The Gospel proclaims that God became flesh through Jesus to break our natural feeling of distance with God. This Gospel breaks everything that separates us from God, and everything, like socio-economic barriers that separate us from each other. Jesus shows us what real intimacy is.
Just because God may seem far and out of reach, it doesn’t mean that God isn’t reaching. Just because we can’t feel it, does mean we aren’t being touched.
It is in these times of distance that Jesus gives us himself to touch and to taste (in Holy Communion). In a few moments we will stand before the alter at a distance, but then Jesus will draw near, and the intimacy of God will be so close that it touches our lips, we can taste it, we can swallow it, and allow it to become a part of us.

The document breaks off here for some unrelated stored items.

-- ==== Sys2Proof/Safety.lean ====
section
/-! DEFINITION. The terms in which statements about the part are made: which commands are requests, what a taken request
leaves on the line, and the invariants of the timebase and of the bounded tables. -/

namespace Sys2Proof.Machine

/-- The commands that are requests of the line (11.8); the others are events. -/
def isRequest : Instr → Bool
  | .timeSet _ _ _ | .mark _ _ _ | .refOn | .refOff | .timeRead | .refRead | .summer _ | .sun _ _ _ | .calendarRead
  | .yearRead _ | .summerRead | .sunRead _ | .dialConfig _ _ | .dialSet _ _ _ | .dialStop _ | .dialGo _
  | .dialRead _ | .bellConfig _ _ | .bellSilent _ _ | .bellClear _ | .bellTest _ _ | .bellRead _ | .claimRead _
  | .stopFinish _ | .stopCut _ | .play _ _ _ _ | .toll _ _ _ _ _ _ | .perfRead _ | .clockConfig _ | .clockLevels _
  | .sheetRead _ _ | .clockRead | .panelToll _ | .panelTollRead | .swingConfig _ _ | .swingClear _ | .ring _ _ _ _
  | .swingRead _ | .slotOpen _ _ _ _ _ | .page _ _ _ _ | .slotClose _ _ | .slotErase _ | .slotRead _ | .storeRead
  | .entryWrite _ _ | .entrySuspend _ | .entryResume _ | .entryClear _ | .entryRead _ | .scheduleRead
  | .lightConfig _ _ | .sceneWrite _ _ _ | .sceneRead _ | .lightSite _ | .light _ _ _ _ | .lightRelease _ _
  | .lightClear _ _ | .lightRead _ | .duskRead | .maskSet _ _ | .lineRate _ | .statusRead | .modeService | .modeRun
  | .save | .restart => true
  | .lineReceived _ _ | .lineSent _ | .secondEnd | .trimUpdate | .refPulse _ | .expectedSecondMissing
  | .markExpired | .backupSecond | .dialImpulseStart _ | .dialImpulseEnd _ | .noonClosure _ _ | .strokeRelease _
  | .heldStrokeRelease _ | .hammerPulseEnd _ | .confirmClosure _ _ | .confirmWindowClose _ | .eventTakeUp _
  | .tollStrokeRelease _ | .testStrokeRelease _ | .driveStart _ | .performanceEnd _ | .cutRecordLeaves _
  | .waitExpiry _ | .quarterEvaluation | .bottomPulse _ _ | .amplitudePulse _ _ | .kickEnd _ | .brakeKickEnd _
  | .settleExpiry _ | .noStart _ | .raiseLimit _ | .noBottom _ | .loweringInstant _ | .pageReadEnd
  | .pageProgramEnd | .sectorEraseEnd | .directoryWriteEnd | .fadeStep _ | .lampSlot | .lampMeasurementEnd _
  | .duskSample | .duskMeasurementEnd _ | .tollKey _ | .silenceKey _ | .lightsKey _ | .stopKey _ | .powerLoss _
  | .powerUp _ | .startValues | .restartEvent | .noonContactOpen _ _ | .keyInputOpen _ _ | .pwmPeriod _ => false

/-- The requests that are accepted in SERVICE and refused MODE in RUN (11.8). -/
def isServiceOnly : Instr → Bool
  | .summer _ | .sun _ _ _ | .dialConfig _ _ | .bellConfig _ _ | .bellTest _ _ | .clockConfig _ | .clockLevels _
  | .panelToll _ | .swingConfig _ _ | .lightConfig _ _ | .lightSite _ | .lineRate _ => true
  | _ => false

/-- The requests that read and change nothing (R18, R33, R48, R68, R76, R101, R119, R121, R136, R150, R170, R173, R187,
R195). -/
def isReadout : Instr → Bool
  | .timeRead | .refRead | .calendarRead | .yearRead _ | .summerRead | .sunRead _ | .dialRead _ | .bellRead _
  | .claimRead _ | .perfRead _ | .sheetRead _ _ | .clockRead | .panelTollRead | .swingRead _ | .slotRead _
  | .storeRead | .entryRead _ | .scheduleRead | .sceneRead _ | .lightRead _ | .duskRead | .statusRead => true
  | _ => false

/-- The operands of a readout name something it can read: a unit, a year or a slot in its range, and for PERF READ a
record in the table. -/
def readoutInRange (s : State) : Instr → Bool
  | .yearRead y => decide (2000 ≤ y) && decide (y ≤ 2199)
  | .sunRead k => unitOk 24 k
  | .dialRead n => unitOk 4 n
  | .bellRead b => unitOk 24 b
  | .claimRead b => unitOk 24 b
  | .perfRead (some id) => unitOk 255 id && (s.perf id).isSome
  | .sheetRead _ first => decide (first.getD 0 ≤ 95)
  | .swingRead n => unitOk 4 n
  | .slotRead n => unitOk 64 n
  | .entryRead n => unitOk 128 n
  | .sceneRead k => decide (k ≤ 32)
  | .lightRead n => unitOk 16 n
  | _ => true

/-- The line once request `i` has been taken and its reply `r` is ready: the reply stands in the request's place, and an
idle transmitter begins what is first to be sent (R190, R193). -/
def replyLine (i : Instr) (s : State) (r : Reply) : Line :=
  ((arrived i s).line.answered (.ready r (rateAfter i r))).pumped

/-- The same, where the request raises a notice before its reply is ready. -/
def noticeReplyLine (i : Instr) (s : State) (c : NoticeClass) (detail : List Field) (r : Reply) : Line :=
  (((arrived i s).line.latched c detail).answered (.ready r (rateAfter i r))).pumped

/-- The line after an event that raises one notice. -/
def noticeLine (s : State) (c : NoticeClass) (detail : List Field) : Line := (s.line.latched c detail).pumped

/-- A request is taken and changes nothing but the line: its reply is `r`. -/
def AnsweredOnly (i : Instr) (s : State) (r : Reply) : Prop := exec i s = .next { s with line := replyLine i s r }

/-- The timebase stands in its ranges: standard time lies in the 73,049 days of R1, the subsecond does not pass the end of
its second, T, A and the backup counter's accumulator stand in the ranges of R2, R13 and R19, a pending slew in that of
R12, the length of the second in progress follows from them, and a pending mark lies in the range of dates. -/
structure TimeOk (s : State) : Prop where
  secs : s.tb.secs < spanSecs
  sub : s.tb.sub ≤ 1000000
  trim : -50000 ≤ s.tb.trim ∧ s.tb.trim ≤ 50000
  acc : -999 ≤ s.tb.acc ∧ s.tb.acc ≤ 999
  back : -999 ≤ s.power.backAcc ∧ s.power.backAcc ≤ 999
  slew : ∀ e, s.tb.slew = some e → -1000 ≤ e ∧ e ≤ 1000
  len : 998950 ≤ s.tb.len ∧ s.tb.len ≤ 1001050
  mark : ∀ m, s.ref.mark = some m → m.secs < spanSecs

/-- A performance table holds at most 12 records, no two of one id (R78, R79). -/
structure TableOk (l : List Perf) : Prop where
  room : l.length ≤ 12
  ids : (l.map (·.id)).Nodup

/-- The bounded tables hold no more than the manual gives them: two buffer places and 8 overrun marks (R190), 8 entries of
the store operation queue (R142), 12 performance records of distinct ids (R78, R79). -/
structure BoundsOk (s : State) : Prop where
  places : s.line.places ≤ 2
  marks : s.line.marks ≤ 8
  queue : s.store.queue.length ≤ 8
  perfs : TableOk s.perfs

/-! ### Whole-machine laws -/

/-- The images that an image sector's pages hold. -/
def pageImages (v : ImageSector) : List Image := v.toList.filterMap fun p => p.map (·.2)

/-- The image that an operation of the store writes. -/
def QueueOp.images : QueueOp → List Image
  | .imageProgram _ _ _ im => [im]
  | .program _ _ _ _ | .erase _ _ | .dirWrite _ _ | .imageErase _ => []

/-- The image that the operation in progress reads or writes. -/
def Running.images : Running → List Image
  | .read _ _ src => (src.map (·.2.2)).toList
  | .queued op => op.images
  | .writing _ _ _ _ => []

/-- Every image that the store holds: on the array, in the queue, in the operation in progress, in a load. -/
def Store.images (st : Store) : List Image :=
  pageImages st.imgA ++ pageImages st.imgB ++ st.queue.flatMap QueueOp.images ++
    (st.op.map fun p => p.1.images).getD [] ++ ((st.imgLoad.bind (·.src)).map (·.2.2)).toList

/-- The image that a RESTART has loaded. -/
def Restart.images : Restart → List Image
  | .loaded im => [im]
  | .none | .loading | .building => []

/-- Every configuration the part holds: the working one, and those of all the images it holds anywhere. -/
def State.heldSettings (s : State) : List Settings :=
  s.cfg :: (s.store.images ++ s.line.restart.images).map (·.settings)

Then, may we go and live with the conviction that God is near. When we are at the pit of uncertainty and distance from God, when we feel the weight of grief and pain, or the void of the mundane, may hear the voice of Jesus saying , “I say to you, RISE!”
RISE from distance to closeness,
RISE from brokenness to intimacy,
RISE from uncertainty to confidence,
RISE from desperation to hope,
RISE from darkness to light,
and RISE from death to everlasting life.
Like the widow leaving the town into the wilderness, in our moments when we feel that God is far away, we can cling to the promise that Jesus sees through the large crowd, pays attention to us, draws near, and with deep intimacy feels our grief and pain-- deep within his gut. Amen.